(Data provided begins)

-- ==== Sys2Proof/Machine/Dispatcher.lean ====
section
/-! DEFINITION. The commands of the journal, the starts of launches, placement, tenant scheduling, cancelling and function
resets (R411, R414 to R422, R426 to R428, R431, R490). -/

namespace Sys2Proof.Machine

/-! ### Writing tenant memory (R411, R422) -/

/-- Write bytes to a tenant's memory. -/
def writeRange (s : State) (tenant va : Nat) (bs : List Byte) : State :=
  ((List.range bs.length).zip bs).foldl (fun t (q : Nat × Byte) => writeVirt t tenant (BitVec.ofNat 64 (va + q.1)) [q.2]) s

/-! ### Commands and their order (R411, R414) -/

/-- A command with its entry. -/
def State.cmd? (s : State) (c : CmdRef) : Option (JEntry × JCmd) :=
  (s.entry? c.entry).bind fun e => (e.cmd? c.index).map fun m => (e, m)

/-- Apply `f` to a command. -/
def State.modCmd (s : State) (c : CmdRef) (f : JCmd → JCmd) : State := s.modEntry c.entry fun e => e.modCmd c.index f

/-- Whether a command stands before another in acceptance order. -/
def cmdBefore (e i : Nat) (c : CmdRef) : Bool := e < c.entry || (e == c.entry && i < c.index)

/-- The commands of the journal with their entries. -/
def allCmds (s : State) : List (JEntry × Nat × JCmd) :=
  s.journal.flatMap fun e => ((List.range e.cmds.length).zip e.cmds).map fun q => (e, q.1 + 1, q.2)

/-- Whether every earlier command of a command's queue has started (R414). -/
def inOrder (s : State) (c : CmdRef) (e : JEntry) : Bool :=
  (allCmds s).all fun q => !(q.1.fn == e.fn && q.1.queue == e.queue && cmdBefore q.1.uid q.2.1 c && q.2.2.state == .waiting)

/-- Whether every earlier command of a job of a tenant is decided. -/
def earlierDecided (s : State) (c : CmdRef) (tenant job : Nat) : Bool :=
  (allCmds s).all fun q => !((s.fn q.1.fn).tenant == tenant && q.2.2.job == job && cmdBefore q.1.uid q.2.1 c && !q.2.2.isDecided)

/-- Whether an earlier command of a job ended in a way that counts as a failure (R411). -/
def earlierBad (s : State) (c : CmdRef) (tenant job : Nat) : Bool :=
  match s.job? tenant job with
  | some j => j.bad.any fun b => cmdBefore b.1 b.2 c
  | none => false

/-- Run a command that waits and whose turn it is. -/
def runCmd (s : State) (c : CmdRef) (k : State → Nat → JCmd → State) : State :=
  match s.cmd? c with
  | none => s
  | some (e, m) => if m.state == .waiting && inOrder s c e then k s (s.fn e.fn).tenant m else s

/-- A command that ends OK with a value, or FAILED with a trap code. -/
def endOk (s : State) (c : CmdRef) (v : Nat) : State := s.decide c.entry c.index .ok (BitVec.ofNat 64 v)
/-- See `endOk`. -/
def endFailed (s : State) (c : CmdRef) (code : Nat) : State := s.decide c.entry c.index .failed (BitVec.ofNat 64 code)

/-! ### Jobs (R414 to R416) -/

/-- JOB_OPEN (R411, R413): the job's time counts from here. -/
def execJobOpen (c : CmdRef) (s : State) : Result :=
  .next (runCmd s c fun s tenant m => endOk (s.modJob tenant m.job fun j => { j with openTick := s.ticks }) c m.job)

/-- Whether every launch of a job up to a phase is done. -/
def phaseDone (s : State) (tenant job phase : Nat) : Bool :=
  s.launches.all fun l => !(l.tenant == tenant && l.job == job && l.phase ≤ phase) || l.state == .done

/-- JOB_CLOSE (R416): it completes when its job does. -/
def execJobClose (c : CmdRef) (s : State) : Result :=
  .next (match s.cmd? c with
    | none => s
    | some (e, m) =>
      let tenant := (s.fn e.fn).tenant
      let s1 := if m.state == .waiting && inOrder s c e then s.modCmd c fun y => { y with state := .running } else s
      let started : Bool := match s1.cmd? c with | some (_, y) => y.state == .running | none => false
      if started && earlierDecided s1 c tenant m.job && phaseDone s1 tenant m.job m.value.toNat then
        endOk (s1.modJob tenant m.job fun j => { j with completed := true }) c 0
      else s1)

/-- CHECKPOINT (R376, R384, R416): when its phase completes, the phase's race records are retired and the next is ordered after
it. -/
def execCheckpoint (c : CmdRef) (s : State) : Result :=
  .next (runCmd s c fun s tenant m =>
    if !phaseDone s tenant m.job m.value.toNat then s
    else
      let ls := s.launches.filter fun l => l.tenant == tenant && l.job == m.job && l.phase ≤ m.value.toNat
      let ids := ls.map fun l => l.uid
      let s1 := s.mapDies fun d => { d with records := d.records.filter fun r => !ids.contains r.party.launch }
      let s2 := s1.modJob tenant m.job fun j => { j with clock := ls.foldl (fun k l => clockJoin k l.clock) j.clock }
      endOk s2 c 0)

/-! ### Images and graphs (R411) -/

/-- Write to a tenant's memory the bytes in which `new` differs from `old`. -/
def writeChanged (s : State) (tenant va : Nat) (old new : List Byte) : State :=
  ((List.range new.length).zip (old.zip new)).foldl (fun t (q : Nat × Byte × Byte) =>
    if q.2.1 = q.2.2 then t else writeVirt t tenant (BitVec.ofNat 64 (va + q.1)) [q.2.2]) s

/-- What the loader does when an image is placed (R74, R77, R79, R359; log entries 80 and 81): the relocated bytes, the zero-fill
section, and the descriptors of the image's spaces. -/
def placeSections (s : State) (tenant base : Nat) (raw : List Byte) : State :=
  let z := zeroFill raw base
  let s1 := writeChanged s tenant base raw (relocateImage raw tenant base)
  (imageSpaces raw tenant base).foldl (fun t (q : Nat × List Byte) =>
    if descImageOk q.2 then t.wrBytes (memNat t.mem ((t.tenant tenant).desc + 8) 8 + 64 * q.1) q.2 else t)
    (writeRange s1 tenant z.1 (List.replicate z.2 0))

/-- Read an image and place it (R77, R79, R411): the state with the new handle, or the code of a page that cannot be read. Nothing
of a malformed image is placed. -/
def loadImage (s : State) (tenant : Nat) (r : BitVec 512) : Brought :=
  let base := recNat r 16 8
  match bringRange s tenant base (recNat r 24 8) false with
  | .fault code => .fault code
  | .ok t =>
    let img := imageAt t tenant r
    let raw := virtBytes t tenant base (recNat r 24 8)
    if img.malformed then .ok { t with images := t.images ++ [img] }
    else
      match bringRange t tenant (zeroFill raw base).1 (zeroFill raw base).2 false with
      | .fault code => .fault code
      | .ok u => .ok { placeSections u tenant base raw with images := u.images ++ [img] }

/-- IMAGE_LOAD (R411): the image is read and placed; a page that cannot be read fails the command. -/
def execImageLoad (c : CmdRef) (s : State) : Result :=
  .next (runCmd s c fun s tenant m =>
    match loadImage s tenant m.bits with
    | .fault code => endFailed s c code.toNat
    | .ok t => endOk t c 0)

/-- IMAGE_DROP (R411). -/
def execImageDrop (c : CmdRef) (s : State) : Result :=
  .next (runCmd s c fun s tenant m =>
    endOk { s with images := s.images.filter fun i => !(i.tenant == tenant && i.handle == recNat m.bits 8 2) } c 0)

/-- GRAPH_CREATE (R411). -/
def execGraphCreate (c : CmdRef) (s : State) : Result :=
  .next (runCmd s c fun s tenant m =>
    let va := recNat m.bits 16 8
    let n := recNat m.bits 24 1
    match bringRange s tenant va (72 * n) false with
    | .fault code => endFailed s c code.toNat
    | .ok t =>
      let g : Graph := { tenant := tenant, handle := recNat m.bits 8 2, id := graphId c.entry c.index, nodes := nodesAt t tenant va n }
      endOk { t with graphs := t.graphs ++ [g] } c 0)

/-- GRAPH_DROP (R411). -/
def execGraphDrop (c : CmdRef) (s : State) : Result :=
  .next (runCmd s c fun s tenant m =>
    endOk { s with graphs := s.graphs.filter fun g => !(g.tenant == tenant && g.handle == recNat m.bits 8 2) } c 0)

/-! ### Accepting launches and replays (R414, R426, R428) -/

/-- An image that has no kernel. -/
def Image.blank : Image :=
  { tenant := 0, handle := 0, base := 0, bytes := [], code := [], kernels := [], funcs := [], shapes := [], metadata := []
    bodies := [], isPublic := false, hasNative := false, native := [], signed := false, malformed := true }

/-- A launch as its record asks for it (R411), under a number of its job. -/
def newLaunch (s : State) (c : CmdRef) (m : JCmd) (tenant ctx uid number node graph : Nat) (img : Image) (r : BitVec 512) : Launch :=
  { uid := uid, tenant := tenant, ctx := ctx, job := m.job, number := number, image := img, kernel := recNat r 14 2, transl := s.kiln.length
    gx := recNat r 16 4, gy := recNat r 20 4, gz := recNat r 24 4
    paramVa := BitVec.ofNat 64 (recNat r 28 8), paramBytes := [], paramPage := 0
    constVa := BitVec.ofNat 64 (recNat r 56 8), constBytes := [], constPage := 0, consts := []
    adapter := BitVec.ofNat 64 (recNat r 40 8), adapterTiles := recNat r 48 2, state := .waiting, nextBlock := 0, blocksDone := 0
    spawned := 0, outcome := none, code := 0, cause := 0, restarted := false, blockCancel := [], entry := c.entry, index := c.index
    node := node, preds := [], fns := [], phase := m.value.toNat, graph := graph, clock := [], start := [], closing := 0 }

/-- The names of a launch's prefetch interests (R428). -/
def prefetchNames (l : Launch) : List W64 :=
  (List.range l.adapterTiles).map fun i =>
    BitVec.ofNat 64 (2 ^ 52 * nameSpace l.adapter + 2 ^ 16 * ((nameTile l.adapter + i) % 2 ^ 36) + nameIter l.adapter)

/-- Issue the prefetch interests of a launch within its tenant's quota (R428). -/
def prefetch (s : State) (l : Launch) : State :=
  match nameDesc s l.tenant (nameSpace l.adapter), routeOf s l.tenant (nameSpace l.adapter) with
  | some d, some (p, die) =>
    let held := if p = s.self then
        ((s.die die).tarns.filter fun t => t.tenant == l.tenant && t.holds != []).foldl (fun n t => n + tarnBytes t.bytes.length) 0
      else 0
    let key := s.launchKey l.uid
    ((prefetchNames l).take ((tarnQuota s l.tenant - held) / max 1 (tarnBytes d.bytes))).foldl (fun t n =>
      if p = s.self then t.push (.interestArrival
        { holder := .rendezvous die (rendezvousSlice n), tenant := l.tenant, name := n, face := .prefetch key
          until_ := s.ticks + unitTicks d.life })
      else t.send { Packet.blank with
        dst := p, tenant := l.tenant, op := pkInterest + 32, tag := key, name := n, until_ := unitTicks d.life }) s
  | _, _ => s

/-- LAUNCH (R414, R428): an accepted launch takes its number and waits; its prefetch interests go out. -/
def execLaunch (c : CmdRef) (s : State) : Result :=
  .next (match s.cmd? c with
    | none => s
    | some (e, m) =>
      if m.launches ≠ [] ∨ m.state != .waiting then s
      else
        let tenant := (s.fn e.fn).tenant
        let env := envOf s tenant fun u i => cmdBefore u i c
        let img := ((env.images.find? fun q => q.1 == recNat m.bits 12 2).map fun q => q.2).getD Image.blank
        let n := ((s.job? tenant m.job).map fun j => j.nextLaunch).getD 1
        let (u, s1) := s.fresh
        let l := newLaunch s c m tenant (s.queue e.fn e.queue).ctx u n 0 0 img m.bits
        let s2 : State := { s1 with launches := s1.launches ++ [l] }
        let s3 := s2.modJob tenant m.job fun j => { j with nextLaunch := j.nextLaunch + 1 }
        prefetch (s3.modCmd c fun y => { y with launches := [u] }) l)

/-- Apply the patches of a node to its parameter block, in entry order (R426). -/
def patchParams (ps : List (Nat × Nat × Nat × List Byte)) (node : Nat) (bs : List Byte) : List Byte :=
  (ps.filter fun p => p.1 == node).foldl (fun b p => patchBytes b p.2.2.1 p.2.2.2) bs

/-- The snapshot of one node (R426): its patched parameter block, or the code of the read that failed. -/
def snapshot (s : State) (tenant node : Nat) (r : BitVec 512) (ps : List (Nat × Nat × Nat × List Byte)) :
    State × Option (List Byte) × Nat :=
  match bringRange s tenant (recNat r 28 8) (recNat r 36 2) false with
  | .fault code => (s, none, code.toNat)
  | .ok t => (t, some (patchParams ps node (virtBytes t tenant (recNat r 28 8) (recNat r 36 2))), 0)

/-- What the acceptance of a replay has made so far. -/
structure ReplayAcc where
  s : State
  ls : List Launch
  params : List (List Byte)
deriving DecidableEq, Repr

/-- Make the launch of one node of a replay. -/
def addNode (c : CmdRef) (m : JCmd) (tenant ctx first graph : Nat) (env : Env) (ps : List (Nat × Nat × Nat × List Byte))
    (a : ReplayAcc) (q : Nat × BitVec 512 × BitVec 64) : ReplayAcc :=
  let img := ((env.images.find? fun i => i.1 == recNat q.2.1 12 2).map fun i => i.2).getD Image.blank
  let r := snapshot a.s tenant q.1 q.2.1 ps
  let (u, s1) := r.1.fresh
  let l := newLaunch s1 c m tenant ctx u (first + q.1) (q.1 + 1) graph img q.2.1
  let preds := ((List.range a.ls.length).zip a.ls).filterMap fun (p : Nat × Launch) => if q.2.2.getLsbD p.1 then some p.2.uid else none
  let l1 : Launch := { l with
    preds := preds, paramBytes := r.2.1.getD []
    outcome := if r.2.1.isSome then none else some .failed, code := r.2.2 }
  { s := s1, ls := a.ls ++ [l1], params := a.params ++ [r.2.1.getD []] }

/-- GRAPH_REPLAY (R414, R426): an accepted replay takes one launch number per node and its snapshot. -/
def execGraphReplay (c : CmdRef) (s : State) : Result :=
  .next (match s.cmd? c with
    | none => s
    | some (e, m) =>
      if m.launches ≠ [] ∨ m.state != .waiting then s
      else
        let tenant := (s.fn e.fn).tenant
        let env := envOf s tenant fun u i => cmdBefore u i c
        match env.graphs.find? fun g => g.1 == recNat m.bits 12 2 with
        | none => s
        | some (_, id, ns) =>
          let va := recNat m.bits 16 8
          let k := recNat m.bits 24 2
          let first := ((s.job? tenant m.job).map fun j => j.nextLaunch).getD 1
          let r := bringRange s tenant va (16 * k) false
          let s0 := match r with | .ok t => t | .fault _ => s
          let ps := match r with | .ok t => patchesAt t tenant va k | .fault _ => []
          let a := ((List.range ns.length).zip ns).foldl (addNode c m tenant (s.queue e.fn e.queue).ctx first id env ps)
            { s := s0, ls := [], params := [] }
          let ls := match r with
            | .ok _ => a.ls
            | .fault code => a.ls.map fun l => { l with outcome := some .failed, code := code.toNat }
          let s1 : State := { a.s with launches := a.s.launches ++ ls }
          let s2 := s1.modJob tenant m.job fun j => { j with nextLaunch := j.nextLaunch + ns.length }
          let s3 := s2.modCmd c fun y => { y with launches := ls.map (fun l => l.uid), params := a.params }
          ls.foldl (fun t l => tryComplete (prefetch t l) l.uid) s3)

/-! ### The start of a launch (R411, R414, R422, R437, R490) -/

/-- The flags of the command that made a launch (log entry 69). -/
def launchFlags (s : State) (l : Launch) : Nat :=
  match s.cmd? { entry := l.entry, index := l.index } with | some (_, m) => recNat m.bits 2 2 | none => 0
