-- ==== Sys2Proof/Machine/Security.lean ====
section
/-! DEFINITION. Boot and measurement, the SPDM responder, IDE streams and fabric key slots, clocks and the thermal trip
(R447 to R452, R456, R458; log entries 8 and 24). -/

namespace Sys2Proof.Machine

/-! ### Boot (R447 to R449) -/

/-- Extend a measurement register by a stage's image, and the log with stage, SVN and digest (R449; log entry 71). -/
def measure (s : State) (stage : Nat) (g : StageImage) : State :=
  let d := sha3 g.bytes
  let old := mget 0 s.measures stage
  { s with measures := mset s.measures stage (sha3 (leBytes 32 old.toNat ++ leBytes 32 d.toNat))
           measureLog := s.measureLog ++ [(stage, g.svn, d)] }

/-- Whether a stage image passes its signature, chain and minimum SVN (R448). -/
def stageOk (s : State) (stage : Nat) (g : StageImage) : Bool :=
  Config.chainOk Config.rootDigest g.chain && Config.mldsaVerify (Config.chainKey g.chain) g.sig g.bytes
    && mget 0 s.minSvn stage ≤ g.svn && g.svn < 2 ^ 16

/-- Verify, measure and run stages from one on; a failure stops the boot there, with a report (R442, R448). The service cores, of stage 2,
write their slices' SLICECFG (R345). -/
def bootFrom (stage : Nat) (gs : List StageImage) (s : State) : State :=
  match gs with
  | [] => { s with bootFailed := s.bootStage < 4 }
  | g :: r =>
    let s1 := measure s stage g
    if stageOk s stage g then
      let s2 : State := { s1 with bootStage := stage + 1 }
      bootFrom (stage + 1) r (if stage = 2 then writeSlices s2 else s2)
    else ({ s1 with bootFailed := true } : State).report 8 0 [stage]

/-- The package at the release of PERST# (R447): nothing is retained but what lies outside it, its fuses and its straps, and the
inputs that wait. -/
def powerUp (s : State) : State :=
  { State.reset with
    self := s.self, npkg := s.npkg, live := BitVec.ofNat 16 (2 ^ s.npkg - 1), hostMem := s.hostMem, minSvn := s.minSvn
    cores := (List.range 1024).map fun c => (c, Core.reset)
    agenda := s.agenda, sched := s.sched, free := s.free, pager := s.pager, cur := { Issue.none with core := s.cur.core } }

/-- BOOT (R447): stages 1 to 3 are verified, measured and run in order. -/
def execBoot (stages : List StageImage) (s : State) : Result := .next (bootFrom 1 (stages.take 3) (powerUp s))

/-! ### SPDM (R450) -/

/-- The responder of a port. -/
def State.responder (s : State) (p : Nat) : Spdm := mget Spdm.reset s.spdm p

/-- The kinds of SPDM message whose fields the SPDM standard fixes. -/
def spdmError : Nat := 0x7F

/-- What a reply's fixed fields may depend on. -/
def Spdm.view (r : Spdm) : List Nat :=
  let b (c : Bool) : Nat := if c then 1 else 0
  [b r.versioned, b r.capable, b r.negotiated, b r.session.isSome, b r.established]

/-- Answer a request when the connection's state allows it, else with an ERROR; the transcript grows by both. -/
def answer (s : State) (m : SpdmMsg) (kind : Nat) (ok : Spdm → Bool) (body : Spdm → List Byte) (upd : Spdm → Spdm) : State :=
  let r := s.responder m.port
  let fine := ok r
  let head := Config.spdmBytes (if fine then kind else spdmError) m.bytes r.view
  let reply := if fine then head ++ body r else head
  let r1 := if fine then upd r else r
  { s with spdm := mset s.spdm m.port { r1 with transcript := r1.transcript ++ m.bytes ++ reply, replies := r1.replies ++ [reply] } }

/-- The certificate chain of a slot, whose alias follows M0 to M3. -/
def State.chain (s : State) (slot : Nat) : List Byte :=
  let m (i : Nat) : BitVec 256 := mget 0 s.measures i
  Config.certChain slot (m 0) (m 1) (m 2) (m 3)

/-- Measurement block `i` from 1 (R450). -/
def State.measureBlock (s : State) (i : Nat) : List Byte :=
  if i = 9 then Config.measureLogBytes s.measureLog else leBytes 32 (mget 0 s.measures (i - 1)).toNat

/-- SPDM_GET_VERSION (R450): the connection begins anew. -/
def execSpdmGetVersion (m : SpdmMsg) (s : State) : Result :=
  .next (answer s m 0x04 (fun _ => true) (fun _ => []) fun r =>
    { Spdm.reset with versioned := true, replies := r.replies })

/-- SPDM_GET_CAPABILITIES (R450). -/
def execSpdmGetCapabilities (m : SpdmMsg) (s : State) : Result :=
  .next (answer s m 0x61 (fun r => r.versioned) (fun _ => []) fun r => { r with capable := true })

/-- SPDM_NEGOTIATE_ALGORITHMS (R450): ML-DSA-44, SHA3-256, AES-256-GCM and ML-KEM-768. -/
def execSpdmNegotiateAlgorithms (m : SpdmMsg) (s : State) : Result :=
  .next (answer s m 0x63 (fun r => r.capable) (fun _ => []) fun r => { r with negotiated := true })

/-- SPDM_GET_DIGESTS (R450): the digests of the chains of slots 0 and 1. -/
def execSpdmGetDigests (m : SpdmMsg) (s : State) : Result :=
  .next (answer s m 0x01 (fun r => r.negotiated)
    (fun _ => leBytes 32 (sha3 (s.chain 0)).toNat ++ leBytes 32 (sha3 (s.chain 1)).toNat) id)

/-- SPDM_GET_CERTIFICATE (R450): the asked part of a slot's chain. -/
def execSpdmGetCertificate (m : SpdmMsg) (s : State) : Result :=
  .next (answer s m 0x02 (fun r => r.negotiated && leAt m.bytes 0 1 % 16 ≤ 1)
    (fun _ => ((s.chain (leAt m.bytes 0 1 % 16)).drop (leAt m.bytes 2 2)).take (leAt m.bytes 4 2)) id)

/-- SPDM_CHALLENGE (R450): a signature over the transcript with the key of the slot. -/
def execSpdmChallenge (m : SpdmMsg) (s : State) : Result :=
  .next (answer s m 0x03 (fun r => r.negotiated && leAt m.bytes 0 1 % 16 ≤ 1)
    (fun r => Config.mldsaSign (leAt m.bytes 0 1 % 16) (r.transcript ++ m.bytes)) id)

/-- SPDM_GET_MEASUREMENTS (R450): the count of blocks, all of them, or the one that the request numbers. -/
def execSpdmGetMeasurements (m : SpdmMsg) (s : State) : Result :=
  .next (
    let n := leAt m.bytes 1 1
    answer s m 0x60 (fun r => r.negotiated && (n ≤ 9 || n == 0xFF))
      (fun _ => if n = 0 then [9] else if n = 0xFF then ((List.range 9).map fun i => s.measureBlock (i + 1)).flatten else s.measureBlock n) id)

/-- SPDM_KEY_EXCHANGE (R450): an ML-KEM-768 encapsulation to the requester's key opens a session. -/
def execSpdmKeyExchange (m : SpdmMsg) (s : State) : Result :=
  .next (
    let k := Config.mlkemEncaps (m.bytes.drop 2) s.free
    answer { s with free := s.free + 1 } m 0x64 (fun r => r.negotiated) (fun _ => k.1) fun r =>
      { r with session := some k.2, established := false })

/-- SPDM_FINISH (R450): a session whose FINISH holds is established. -/
def execSpdmFinish (m : SpdmMsg) (s : State) : Result :=
  .next (answer s m 0x65 (fun r => match r.session with | some k => !r.established && Config.spdmFinishOk k m.bytes | none => false)
    (fun _ => []) fun r => { r with established := true })

/-- SPDM_KEY_UPDATE (R450): the session's secret moves on. -/
def execSpdmKeyUpdate (m : SpdmMsg) (s : State) : Result :=
  .next (answer s m 0x69 (fun r => r.established) (fun _ => []) fun r =>
    { r with session := r.session.map fun k => sha3 (leBytes 32 k.toNat) })

/-- SPDM_END_SESSION (R450). -/
def execSpdmEndSession (m : SpdmMsg) (s : State) : Result :=
  .next (answer s m 0x6C (fun r => r.established) (fun _ => []) fun r => { r with session := none, established := false })

/-! ### Host streams (R451) -/

/-- Whether both directions of a stream run under a programmed key. -/
def IdeStream.keyed (x : IdeStream) : Bool :=
  ((x.rxGo0 && x.rxKey0.isSome) || (x.rxGo1 && x.rxKey1.isSome))
    && match x.txSet with
      | some n => if n = 0 then x.txKey0.isSome else x.txKey1.isSome
      | none => false

/-- Apply an IDE_KM message to a stream inside an established SPDM session of its port (R451). -/
def ideOp (s : State) (m : IdeMsg) (f : IdeStream → IdeStream) : State :=
  if (s.responder m.port).established then
    s.modFn m.fn fun x => { x with ide := mmod IdeStream.insecure x.ide m.port fun y =>
      let z := f y
      { z with secure := z.keyed } }
  else s

/-- KEY_PROG (R451). -/
def execKeyProg (m : IdeMsg) (s : State) : Result :=
  .next (ideOp s m fun x =>
    match m.tx, m.keySet with
    | true, 0 => { x with txKey0 := some m.key }
    | true, _ => { x with txKey1 := some m.key }
    | false, 0 => { x with rxKey0 := some m.key }
    | false, _ => { x with rxKey1 := some m.key })

/-- K_SET_GO (R451): the set is accepted, or sent under from now on, which ends a refresh. -/
def execKSetGo (m : IdeMsg) (s : State) : Result :=
  .next (ideOp s m fun x =>
    match m.tx, m.keySet with
    | true, n => { x with txSet := some (min n 1), refreshing := if x.txSet = some (min n 1) then x.refreshing else false }
    | false, 0 => { x with rxGo0 := true }
    | false, _ => { x with rxGo1 := true })

/-- K_SET_STOP (R451): the set is no longer accepted or sent under, and its key is gone. -/
def execKSetStop (m : IdeMsg) (s : State) : Result :=
  .next (ideOp s m fun x =>
    let tx (n : Nat) : Option Nat := if x.txSet = some n then none else x.txSet
    match m.tx, m.keySet with
    | true, 0 => { x with txKey0 := none, txSet := tx 0 }
    | true, _ => { x with txKey1 := none, txSet := tx 1 }
    | false, 0 => { x with rxKey0 := none, rxGo0 := false }
    | false, _ => { x with rxKey1 := none, rxGo1 := false })

/-- IDE_INTEGRITY_FAILURE (R451): the stream is Insecure, the VF is reset, and the operator is told. -/
def execIdeIntegrityFailure (m : IdeMsg) (s : State) : Result :=
  let s1 := (s.modFn m.fn fun x => { x with ide := mset x.ide m.port IdeStream.insecure }).report 8 (s.fn m.fn).tenant [m.fn, m.port]
  execFunctionReset m.fn s1

/-! ### Fabric key slots (R452) -/

/-- OLD_KEY_SLOT_EXPIRY (R452): 200 µs after the first flit under the new slot, the receiver invalidates the old one. -/
def execOldKeySlotExpiry (r : StreamRef) (s : State) : Result :=
  .next (match s.keySlots r with
    | none => s
    | some k =>
      match k.oldUntil with
      | none => s
      | some t =>
        if s.ticks < t then s
        else s.modKeys r fun x => if x.cur = 0 then { x with key1 := none, oldUntil := none } else { x with key0 := none, oldUntil := none })

/-- KEY_REFRESH_REQUEST (R452): at 2^38 flits under one key. -/
def execKeyRefreshRequest (r : StreamRef) (s : State) : Result :=
  .next (match s.keySlots r with
    | some k => if 2 ^ 38 ≤ k.flits then startRefresh s r else s
    | none => s)

/-- FLIT_LIMIT_HOLD (R452): at 2^40 flits under one key the stream is held until the refresh completes. -/
def execFlitLimitHold (r : StreamRef) (s : State) : Result :=
  .next (match s.keySlots r with
    | some k => if 2 ^ 40 ≤ k.flits then s.modKeys r fun x => { x with held := true } else s
    | none => s)

/-! ### Clocks and the trip (R15, R456, R458) -/

/-- The next lower clock state. -/
def Clock.down (c : Clock) : Clock := match c with | .ghz1_1 => .ghz0_9 | .ghz0_9 => .ghz0_7 | _ => .ghz0_5
/-- The next higher clock state. -/
def Clock.up (c : Clock) : Clock := match c with | .ghz0_5 => .ghz0_7 | .ghz0_7 => .ghz0_9 | _ => .ghz1_1

/-- A die's power budget in W (R456). -/
def dieBudget (s : State) : Nat := s.powerCap * 21 / 104

/-- THROTTLE_WINDOW (R456). -/
def execThrottleWindow (r : WindowRead) (s : State) : Result :=
  .next (s.modDie r.die fun d =>
    let budget := 1000 * dieBudget s
    if budget < r.power ∨ 1050 < r.hottest then { d with clock := d.clock.down, coolWindows := 0 }
    else if 100 * r.power ≤ 85 * budget ∧ r.hottest ≤ 950 then
      (if d.coolWindows + 1 = 10 then { d with clock := d.clock.up, coolWindows := 0 } else { d with coolWindows := d.coolWindows + 1 })
    else { d with coolWindows := 0 })

/-- THERMAL_TRIP (R458): issue stops, every peer is told, and power goes; the state is lost until a boot. -/
def execThermalTrip (s : State) : Result :=
  let s1 := s.peers.foldl (fun t p => t.sendMgmt p (.lossNotice s.self)) s
  .next { s1 with tripped := true }

end Sys2Proof.Machine
end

(Data provided ends)

Task objective: Out of the material above, output word for word the line with "let r := bringRange", the line with "ls.foldl (fun t", and all lines between them, with nothing else.

Your response:
          let r := bringRange s tenant va (16 * k) false
          let s0 := match r with | .ok t => t | .fault _ => s
          let ps := match r with | .ok t => patchesAt t tenant va k | .fault _ => []
          let a := ((List.range ns.length).zip ns).foldl (addNode c m tenant (s.queue e.fn e.queue).ctx first id env ps)
            { s := s0, ls := [], params := [] }
          let ls := match r with
            | .ok _ => a.ls
            | .fault code => a.ls.map fun l => { l with outcome := some .failed, code := code.toNat }
          let s1 : State := { a.s with launches := a.s.launches ++ ls }
          let s2 := s1.modJob tenant m.job fun j => { j with nextLaunch := j.nextLaunch + ns.length }
          let s3 := s2.modCmd c fun y => { y with launches := ls.map (fun l => l.uid), params := a.params }
          ls.foldl (fun t l => tryComplete (prefetch t l) l.uid) s3)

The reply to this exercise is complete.